▸ **TASK INSTRUCTIONS**:
Every entry in this listing should be written out exactly.
_ _ _ _ _
-- ==== Sys2Proof/Machine/TypesCodec.lean ====
section
/-!
DEFINITION. Sys2Proof/Machine/TypesCodec.lean: the state of the table slots, the hardware first pass and packed loads, as
plain data.
-/

namespace Sys2Proof.Machine

/-- One of the 4,096 table slots (R174): its image, and whether the hardware first pass loaded it. -/
structure TableSlot where
  image : List Byte
  built : Bool
  deriving DecidableEq, Repr

/-- A window's sample (R203): bytes received, counts of byte values and of exponent symbols, and whether it is complete. -/
structure Sample where
  bytes : Nat
  values : Tbl Nat
  exps : Tbl Nat
  done : Bool
  deriving DecidableEq, Repr

/-- A packed-image load (R205, R207): state and reason as PACKED_LOAD_STATUS has them; `paid` counts the 64-byte units of the page at hand that
its class has been charged. -/
structure Load where
  src : Nat
  dst : Nat
  total : Nat
  done : Nat
  state : Nat
  reason : Nat
  cause : Nat
  paid : Nat
  deriving DecidableEq, Repr

/-- The codec (chapters 06 and 07): table slots; bindings by 32 times the room plus id; bindings that wait for their boundary, each with its stamp;
samples and the first-pass queue by 16 times the room plus window; from which stamp a window's built tables are used; packed
loads by room; the size mismatches since start; the turns given out in the queues of the compressor lanes. -/
structure Codec where
  slots : Tbl TableSlot
  binds : Tbl Nat
  waiting : List (Nat × Nat × Option Nat)
  samples : Tbl Sample
  queue : List (Nat × Nat)
  usable : Tbl Nat
  loads : Tbl Load
  mismatches : Nat
  turn : Nat
  deriving DecidableEq, Repr

end Sys2Proof.Machine
end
_ _ _ _ _
▸ **TASK RESPONSE**:
-- ==== Sys2Proof/Machine/TypesCodec.lean ====
section
/-!
DEFINITION. Sys2Proof/Machine/TypesCodec.lean: the state of the table slots, the hardware first pass and packed loads, as
plain data.
-/

namespace Sys2Proof.Machine

/-- One of the 4,096 table slots (R174): its image, and whether the hardware first pass loaded it. -/
structure TableSlot where
  image : List Byte
  built : Bool
  deriving DecidableEq, Repr

/-- A window's sample (R203): bytes received, counts of byte values and of exponent symbols, and whether it is complete. -/
structure Sample where
  bytes : Nat
  values : Tbl Nat
  exps : Tbl Nat
  done : Bool
  deriving DecidableEq, Repr

/-- A packed-image load (R205, R207): state and reason as PACKED_LOAD_STATUS has them; `paid` counts the 64-byte units of the page at hand that
its class has been charged. -/
structure Load where
  src : Nat
  dst : Nat
  total : Nat
  done : Nat
  state : Nat
  reason : Nat
  cause : Nat
  paid : Nat
  deriving DecidableEq, Repr

/-- The codec (chapters 06 and 07): table slots; bindings by 32 times the room plus id; bindings that wait for their boundary, each with its stamp;
samples and the first-pass queue by 16 times the room plus window; from which stamp a window's built tables are used; packed
loads by room; the size mismatches since start; the turns given out in the queues of the compressor lanes. -/
structure Codec where
  slots : Tbl TableSlot
  binds : Tbl Nat
  waiting : List (Nat × Nat × Option Nat)
  samples : Tbl Sample
  queue : List (Nat × Nat)
  usable : Tbl Nat
  loads : Tbl Load
  mismatches : Nat
  turn : Nat
  deriving DecidableEq, Repr

end Sys2Proof.Machine
end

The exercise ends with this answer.